Assigned task:
When a line in the entries contains the word "ttcEn", copy that line in full.

━━━━━━━━

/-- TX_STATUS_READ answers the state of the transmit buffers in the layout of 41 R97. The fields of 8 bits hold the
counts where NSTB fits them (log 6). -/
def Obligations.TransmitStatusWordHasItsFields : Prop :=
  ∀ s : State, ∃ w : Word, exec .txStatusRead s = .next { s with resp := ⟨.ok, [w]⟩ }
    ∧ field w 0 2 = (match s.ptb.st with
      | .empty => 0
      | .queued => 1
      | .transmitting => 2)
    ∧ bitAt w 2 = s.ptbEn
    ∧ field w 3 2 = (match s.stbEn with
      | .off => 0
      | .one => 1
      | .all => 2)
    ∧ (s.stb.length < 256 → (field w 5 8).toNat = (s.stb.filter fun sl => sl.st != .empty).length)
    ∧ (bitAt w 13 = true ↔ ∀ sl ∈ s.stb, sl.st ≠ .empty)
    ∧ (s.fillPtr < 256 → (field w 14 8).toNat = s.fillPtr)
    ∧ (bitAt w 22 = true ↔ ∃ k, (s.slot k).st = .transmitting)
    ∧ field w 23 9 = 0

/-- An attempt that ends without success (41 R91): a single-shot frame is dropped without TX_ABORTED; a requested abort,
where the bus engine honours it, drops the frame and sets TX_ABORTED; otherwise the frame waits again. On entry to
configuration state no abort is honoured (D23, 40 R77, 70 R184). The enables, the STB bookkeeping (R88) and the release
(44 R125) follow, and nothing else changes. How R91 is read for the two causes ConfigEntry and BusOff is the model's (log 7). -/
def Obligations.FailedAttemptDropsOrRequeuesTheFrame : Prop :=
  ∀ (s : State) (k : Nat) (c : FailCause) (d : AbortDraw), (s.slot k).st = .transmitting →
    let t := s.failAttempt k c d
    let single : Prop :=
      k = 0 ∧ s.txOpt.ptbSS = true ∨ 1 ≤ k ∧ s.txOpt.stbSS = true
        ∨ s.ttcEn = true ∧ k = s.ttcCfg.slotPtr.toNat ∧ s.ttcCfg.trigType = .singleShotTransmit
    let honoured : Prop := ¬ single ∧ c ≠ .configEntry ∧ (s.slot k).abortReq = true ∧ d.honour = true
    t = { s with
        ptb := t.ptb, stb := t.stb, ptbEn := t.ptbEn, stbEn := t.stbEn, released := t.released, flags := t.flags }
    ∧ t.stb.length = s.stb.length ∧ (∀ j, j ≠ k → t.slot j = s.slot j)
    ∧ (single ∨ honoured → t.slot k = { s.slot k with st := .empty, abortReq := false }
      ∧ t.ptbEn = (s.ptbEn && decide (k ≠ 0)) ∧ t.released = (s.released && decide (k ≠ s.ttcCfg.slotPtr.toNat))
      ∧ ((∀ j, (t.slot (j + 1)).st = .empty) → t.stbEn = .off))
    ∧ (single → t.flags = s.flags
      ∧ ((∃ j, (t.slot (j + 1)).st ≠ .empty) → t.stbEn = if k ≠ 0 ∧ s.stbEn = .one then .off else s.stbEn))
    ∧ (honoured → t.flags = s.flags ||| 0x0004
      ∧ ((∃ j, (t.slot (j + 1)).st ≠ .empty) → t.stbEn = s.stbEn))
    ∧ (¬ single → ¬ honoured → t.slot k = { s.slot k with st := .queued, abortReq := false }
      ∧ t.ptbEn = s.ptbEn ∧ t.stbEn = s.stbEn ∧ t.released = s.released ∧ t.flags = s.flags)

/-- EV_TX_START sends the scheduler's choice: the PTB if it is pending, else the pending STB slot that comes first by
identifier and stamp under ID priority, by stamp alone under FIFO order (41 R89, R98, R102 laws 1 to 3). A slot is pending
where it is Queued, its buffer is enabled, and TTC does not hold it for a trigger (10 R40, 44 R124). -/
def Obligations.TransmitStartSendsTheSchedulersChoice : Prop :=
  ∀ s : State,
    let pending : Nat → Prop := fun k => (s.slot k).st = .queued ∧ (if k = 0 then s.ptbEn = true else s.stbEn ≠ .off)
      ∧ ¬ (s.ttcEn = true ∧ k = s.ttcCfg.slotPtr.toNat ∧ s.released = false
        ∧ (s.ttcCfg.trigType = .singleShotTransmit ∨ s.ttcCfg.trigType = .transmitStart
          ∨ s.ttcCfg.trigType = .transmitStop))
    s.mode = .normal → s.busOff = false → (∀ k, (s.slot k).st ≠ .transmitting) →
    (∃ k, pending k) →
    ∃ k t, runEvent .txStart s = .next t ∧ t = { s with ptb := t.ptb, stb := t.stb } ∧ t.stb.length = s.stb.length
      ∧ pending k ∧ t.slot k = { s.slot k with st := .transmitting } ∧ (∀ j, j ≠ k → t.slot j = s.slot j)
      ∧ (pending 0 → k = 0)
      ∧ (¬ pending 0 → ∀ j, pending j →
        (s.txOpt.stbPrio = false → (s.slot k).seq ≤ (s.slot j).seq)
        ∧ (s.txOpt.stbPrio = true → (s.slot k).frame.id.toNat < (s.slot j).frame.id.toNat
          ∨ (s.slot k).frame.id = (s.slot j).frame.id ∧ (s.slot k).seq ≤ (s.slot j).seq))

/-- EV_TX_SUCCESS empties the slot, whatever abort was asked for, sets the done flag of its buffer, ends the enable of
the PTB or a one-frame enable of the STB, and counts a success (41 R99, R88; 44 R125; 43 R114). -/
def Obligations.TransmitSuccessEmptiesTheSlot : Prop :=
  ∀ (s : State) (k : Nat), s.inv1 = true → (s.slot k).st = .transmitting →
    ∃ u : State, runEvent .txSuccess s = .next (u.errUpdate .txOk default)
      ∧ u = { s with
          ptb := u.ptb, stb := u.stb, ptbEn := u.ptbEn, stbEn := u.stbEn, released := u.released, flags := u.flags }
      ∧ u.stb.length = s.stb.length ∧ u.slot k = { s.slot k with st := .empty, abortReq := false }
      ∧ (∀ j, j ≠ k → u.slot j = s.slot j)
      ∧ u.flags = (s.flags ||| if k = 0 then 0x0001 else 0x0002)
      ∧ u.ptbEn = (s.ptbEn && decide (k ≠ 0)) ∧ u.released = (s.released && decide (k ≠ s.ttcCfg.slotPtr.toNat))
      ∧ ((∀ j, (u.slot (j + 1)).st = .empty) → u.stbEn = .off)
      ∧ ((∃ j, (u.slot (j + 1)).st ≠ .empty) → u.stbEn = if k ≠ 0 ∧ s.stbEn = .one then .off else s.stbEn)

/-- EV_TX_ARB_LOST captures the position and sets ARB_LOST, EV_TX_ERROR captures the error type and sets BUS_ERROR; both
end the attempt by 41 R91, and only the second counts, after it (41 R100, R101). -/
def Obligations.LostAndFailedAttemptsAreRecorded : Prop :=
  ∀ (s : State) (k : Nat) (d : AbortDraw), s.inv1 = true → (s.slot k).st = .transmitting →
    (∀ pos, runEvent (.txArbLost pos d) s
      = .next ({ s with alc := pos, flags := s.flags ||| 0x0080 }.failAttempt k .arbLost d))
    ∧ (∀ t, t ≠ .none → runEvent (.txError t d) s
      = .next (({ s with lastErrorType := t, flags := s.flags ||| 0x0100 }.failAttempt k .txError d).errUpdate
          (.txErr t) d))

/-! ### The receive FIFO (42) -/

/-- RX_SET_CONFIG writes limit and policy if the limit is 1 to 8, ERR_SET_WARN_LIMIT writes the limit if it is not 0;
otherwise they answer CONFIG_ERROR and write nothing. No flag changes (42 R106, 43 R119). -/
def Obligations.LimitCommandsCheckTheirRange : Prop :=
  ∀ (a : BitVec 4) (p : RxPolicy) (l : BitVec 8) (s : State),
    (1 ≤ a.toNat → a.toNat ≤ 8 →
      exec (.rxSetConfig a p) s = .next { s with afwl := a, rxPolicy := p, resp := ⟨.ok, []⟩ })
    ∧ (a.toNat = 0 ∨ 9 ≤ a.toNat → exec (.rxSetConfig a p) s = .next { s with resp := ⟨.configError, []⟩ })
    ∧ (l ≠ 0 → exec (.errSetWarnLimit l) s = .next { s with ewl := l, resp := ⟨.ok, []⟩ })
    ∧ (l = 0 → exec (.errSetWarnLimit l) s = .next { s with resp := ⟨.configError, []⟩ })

━━━━━━━━

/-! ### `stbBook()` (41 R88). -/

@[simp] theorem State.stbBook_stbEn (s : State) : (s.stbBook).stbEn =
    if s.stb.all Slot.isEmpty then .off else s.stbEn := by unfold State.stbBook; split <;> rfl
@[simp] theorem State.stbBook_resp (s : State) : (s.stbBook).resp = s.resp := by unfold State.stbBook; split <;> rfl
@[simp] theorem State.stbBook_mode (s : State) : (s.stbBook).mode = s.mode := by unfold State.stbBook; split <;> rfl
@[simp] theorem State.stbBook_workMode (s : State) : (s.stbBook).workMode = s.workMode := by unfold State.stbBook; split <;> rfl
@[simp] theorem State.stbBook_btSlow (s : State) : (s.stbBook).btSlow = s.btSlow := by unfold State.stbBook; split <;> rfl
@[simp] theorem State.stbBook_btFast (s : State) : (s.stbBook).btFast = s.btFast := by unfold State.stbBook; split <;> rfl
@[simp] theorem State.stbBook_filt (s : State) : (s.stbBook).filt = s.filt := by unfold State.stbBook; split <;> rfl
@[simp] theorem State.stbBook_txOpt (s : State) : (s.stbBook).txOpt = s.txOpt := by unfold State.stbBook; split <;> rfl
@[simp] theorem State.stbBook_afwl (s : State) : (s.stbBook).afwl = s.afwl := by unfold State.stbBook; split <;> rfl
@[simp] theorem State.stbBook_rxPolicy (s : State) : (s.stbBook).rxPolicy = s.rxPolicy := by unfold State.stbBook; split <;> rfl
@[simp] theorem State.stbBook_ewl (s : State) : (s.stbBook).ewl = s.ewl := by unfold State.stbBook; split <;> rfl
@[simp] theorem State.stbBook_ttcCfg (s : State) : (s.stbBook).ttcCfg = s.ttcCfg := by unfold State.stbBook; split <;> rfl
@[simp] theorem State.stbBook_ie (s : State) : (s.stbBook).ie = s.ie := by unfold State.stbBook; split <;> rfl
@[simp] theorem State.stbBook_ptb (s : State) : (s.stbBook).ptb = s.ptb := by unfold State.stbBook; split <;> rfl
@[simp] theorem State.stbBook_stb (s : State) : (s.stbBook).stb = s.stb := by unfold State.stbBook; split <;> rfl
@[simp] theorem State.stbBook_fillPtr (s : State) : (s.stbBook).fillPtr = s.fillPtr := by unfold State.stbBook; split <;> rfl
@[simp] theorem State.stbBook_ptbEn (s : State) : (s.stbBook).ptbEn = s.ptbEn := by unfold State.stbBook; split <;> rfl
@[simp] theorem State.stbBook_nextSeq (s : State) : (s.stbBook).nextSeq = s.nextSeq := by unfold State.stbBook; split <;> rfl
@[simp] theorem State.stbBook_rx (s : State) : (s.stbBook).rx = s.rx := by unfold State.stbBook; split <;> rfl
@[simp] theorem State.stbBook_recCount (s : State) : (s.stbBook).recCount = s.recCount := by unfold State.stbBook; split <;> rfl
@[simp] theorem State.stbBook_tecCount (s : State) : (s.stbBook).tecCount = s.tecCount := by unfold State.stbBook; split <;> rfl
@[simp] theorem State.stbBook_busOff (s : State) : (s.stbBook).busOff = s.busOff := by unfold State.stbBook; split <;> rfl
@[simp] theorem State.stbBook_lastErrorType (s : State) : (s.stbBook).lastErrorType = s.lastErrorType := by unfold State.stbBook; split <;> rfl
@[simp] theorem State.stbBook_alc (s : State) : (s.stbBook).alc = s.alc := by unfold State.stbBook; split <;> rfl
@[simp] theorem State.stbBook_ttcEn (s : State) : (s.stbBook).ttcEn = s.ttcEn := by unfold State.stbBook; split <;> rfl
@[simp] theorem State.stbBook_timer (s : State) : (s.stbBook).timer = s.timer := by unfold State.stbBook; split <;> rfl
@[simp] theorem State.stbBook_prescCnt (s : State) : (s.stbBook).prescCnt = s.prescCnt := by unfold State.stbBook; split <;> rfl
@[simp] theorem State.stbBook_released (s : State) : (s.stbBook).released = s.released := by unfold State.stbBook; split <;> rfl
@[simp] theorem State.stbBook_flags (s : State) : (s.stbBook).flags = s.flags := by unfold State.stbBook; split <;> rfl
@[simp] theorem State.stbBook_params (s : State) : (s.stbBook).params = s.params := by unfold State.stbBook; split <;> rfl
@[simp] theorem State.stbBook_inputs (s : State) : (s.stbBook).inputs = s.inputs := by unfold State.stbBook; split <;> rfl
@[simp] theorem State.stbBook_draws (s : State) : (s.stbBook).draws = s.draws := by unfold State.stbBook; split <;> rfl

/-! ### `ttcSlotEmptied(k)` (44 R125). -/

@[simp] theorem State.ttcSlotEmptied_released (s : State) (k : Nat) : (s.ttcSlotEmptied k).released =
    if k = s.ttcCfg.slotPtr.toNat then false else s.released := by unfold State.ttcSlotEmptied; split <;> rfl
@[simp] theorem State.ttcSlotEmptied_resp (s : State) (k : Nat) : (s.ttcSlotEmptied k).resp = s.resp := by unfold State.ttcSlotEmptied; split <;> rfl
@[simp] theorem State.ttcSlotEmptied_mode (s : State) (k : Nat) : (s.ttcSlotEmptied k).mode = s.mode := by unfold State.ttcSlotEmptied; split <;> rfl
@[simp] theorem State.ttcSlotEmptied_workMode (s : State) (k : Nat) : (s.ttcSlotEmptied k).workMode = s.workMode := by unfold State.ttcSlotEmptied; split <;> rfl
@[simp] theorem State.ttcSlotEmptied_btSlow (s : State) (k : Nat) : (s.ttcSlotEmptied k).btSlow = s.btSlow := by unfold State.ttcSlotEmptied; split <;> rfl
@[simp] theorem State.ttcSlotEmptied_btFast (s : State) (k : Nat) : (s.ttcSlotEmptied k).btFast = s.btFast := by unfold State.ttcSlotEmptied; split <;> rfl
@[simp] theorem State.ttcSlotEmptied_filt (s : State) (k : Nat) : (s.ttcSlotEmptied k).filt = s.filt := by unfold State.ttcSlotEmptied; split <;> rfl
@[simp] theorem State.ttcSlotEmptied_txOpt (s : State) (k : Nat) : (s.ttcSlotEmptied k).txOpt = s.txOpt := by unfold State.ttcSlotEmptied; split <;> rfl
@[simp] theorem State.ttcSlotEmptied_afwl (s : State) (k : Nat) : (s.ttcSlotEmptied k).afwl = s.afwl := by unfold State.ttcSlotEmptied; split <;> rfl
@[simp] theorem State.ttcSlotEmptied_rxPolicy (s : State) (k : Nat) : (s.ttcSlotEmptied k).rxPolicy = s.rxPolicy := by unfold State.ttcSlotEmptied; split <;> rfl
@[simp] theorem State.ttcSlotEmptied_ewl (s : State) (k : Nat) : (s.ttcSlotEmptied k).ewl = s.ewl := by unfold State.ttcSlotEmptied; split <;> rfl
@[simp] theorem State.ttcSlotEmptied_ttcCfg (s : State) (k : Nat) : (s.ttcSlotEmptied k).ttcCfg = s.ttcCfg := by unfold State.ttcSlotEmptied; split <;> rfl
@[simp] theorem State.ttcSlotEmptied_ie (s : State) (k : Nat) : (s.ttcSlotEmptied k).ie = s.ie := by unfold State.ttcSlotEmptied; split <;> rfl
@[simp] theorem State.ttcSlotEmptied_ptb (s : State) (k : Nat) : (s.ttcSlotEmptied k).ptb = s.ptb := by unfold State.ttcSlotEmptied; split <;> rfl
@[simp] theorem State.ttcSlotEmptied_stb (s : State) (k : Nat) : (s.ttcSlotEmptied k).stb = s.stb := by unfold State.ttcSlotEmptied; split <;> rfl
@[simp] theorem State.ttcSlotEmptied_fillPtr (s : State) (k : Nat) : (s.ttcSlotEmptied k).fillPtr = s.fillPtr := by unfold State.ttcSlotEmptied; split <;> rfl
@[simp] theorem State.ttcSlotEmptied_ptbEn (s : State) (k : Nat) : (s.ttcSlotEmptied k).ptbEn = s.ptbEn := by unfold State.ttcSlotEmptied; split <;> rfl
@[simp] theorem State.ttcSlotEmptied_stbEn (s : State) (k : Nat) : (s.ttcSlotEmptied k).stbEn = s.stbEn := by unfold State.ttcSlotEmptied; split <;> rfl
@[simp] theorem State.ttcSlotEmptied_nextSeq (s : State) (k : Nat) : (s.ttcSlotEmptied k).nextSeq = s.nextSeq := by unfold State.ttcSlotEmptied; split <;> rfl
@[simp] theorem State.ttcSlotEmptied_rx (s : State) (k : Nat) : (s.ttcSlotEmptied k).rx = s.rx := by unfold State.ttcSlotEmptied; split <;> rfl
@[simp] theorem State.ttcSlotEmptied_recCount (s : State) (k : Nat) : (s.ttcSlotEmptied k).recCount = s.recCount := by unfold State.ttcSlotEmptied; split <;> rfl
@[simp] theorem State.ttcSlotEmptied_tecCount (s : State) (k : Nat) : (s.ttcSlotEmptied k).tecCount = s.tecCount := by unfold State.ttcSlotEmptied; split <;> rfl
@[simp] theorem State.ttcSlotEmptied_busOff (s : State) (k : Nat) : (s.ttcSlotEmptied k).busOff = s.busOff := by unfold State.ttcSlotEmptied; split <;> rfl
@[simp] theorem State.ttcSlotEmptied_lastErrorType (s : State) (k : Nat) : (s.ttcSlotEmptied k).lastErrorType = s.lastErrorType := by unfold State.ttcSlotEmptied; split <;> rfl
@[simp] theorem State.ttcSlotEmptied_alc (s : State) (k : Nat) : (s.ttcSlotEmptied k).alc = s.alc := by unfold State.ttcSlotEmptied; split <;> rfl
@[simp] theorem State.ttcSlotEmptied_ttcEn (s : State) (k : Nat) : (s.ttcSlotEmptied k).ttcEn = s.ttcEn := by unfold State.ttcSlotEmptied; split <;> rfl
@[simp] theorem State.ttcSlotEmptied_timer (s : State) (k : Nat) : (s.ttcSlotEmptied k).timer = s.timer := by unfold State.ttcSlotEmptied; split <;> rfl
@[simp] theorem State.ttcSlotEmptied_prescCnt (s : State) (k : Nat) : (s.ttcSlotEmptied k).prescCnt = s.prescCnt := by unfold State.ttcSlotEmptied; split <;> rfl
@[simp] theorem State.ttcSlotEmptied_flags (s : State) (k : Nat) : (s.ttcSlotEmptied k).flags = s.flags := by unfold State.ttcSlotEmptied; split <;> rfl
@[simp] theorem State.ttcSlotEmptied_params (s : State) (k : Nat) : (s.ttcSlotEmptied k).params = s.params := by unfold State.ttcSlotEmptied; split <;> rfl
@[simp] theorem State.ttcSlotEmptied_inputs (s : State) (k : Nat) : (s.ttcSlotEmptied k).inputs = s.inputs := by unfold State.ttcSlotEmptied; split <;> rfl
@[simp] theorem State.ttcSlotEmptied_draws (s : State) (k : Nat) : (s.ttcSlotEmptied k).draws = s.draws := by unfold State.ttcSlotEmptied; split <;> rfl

━━━━━━━━

Response:
        ∨ s.ttcEn = true ∧ k = s.ttcCfg.slotPtr.toNat ∧ s.ttcCfg.trigType = .singleShotTransmit
      ∧ ¬ (s.ttcEn = true ∧ k = s.ttcCfg.slotPtr.toNat ∧ s.released = false
@[simp] theorem State.stbBook_ttcEn (s : State) : (s.stbBook).ttcEn = s.ttcEn := by unfold State.stbBook; split <;> rfl
@[simp] theorem State.ttcSlotEmptied_ttcEn (s : State) (k : Nat) : (s.ttcSlotEmptied k).ttcEn = s.ttcEn := by unfold State.ttcSlotEmptied; split <;> rfl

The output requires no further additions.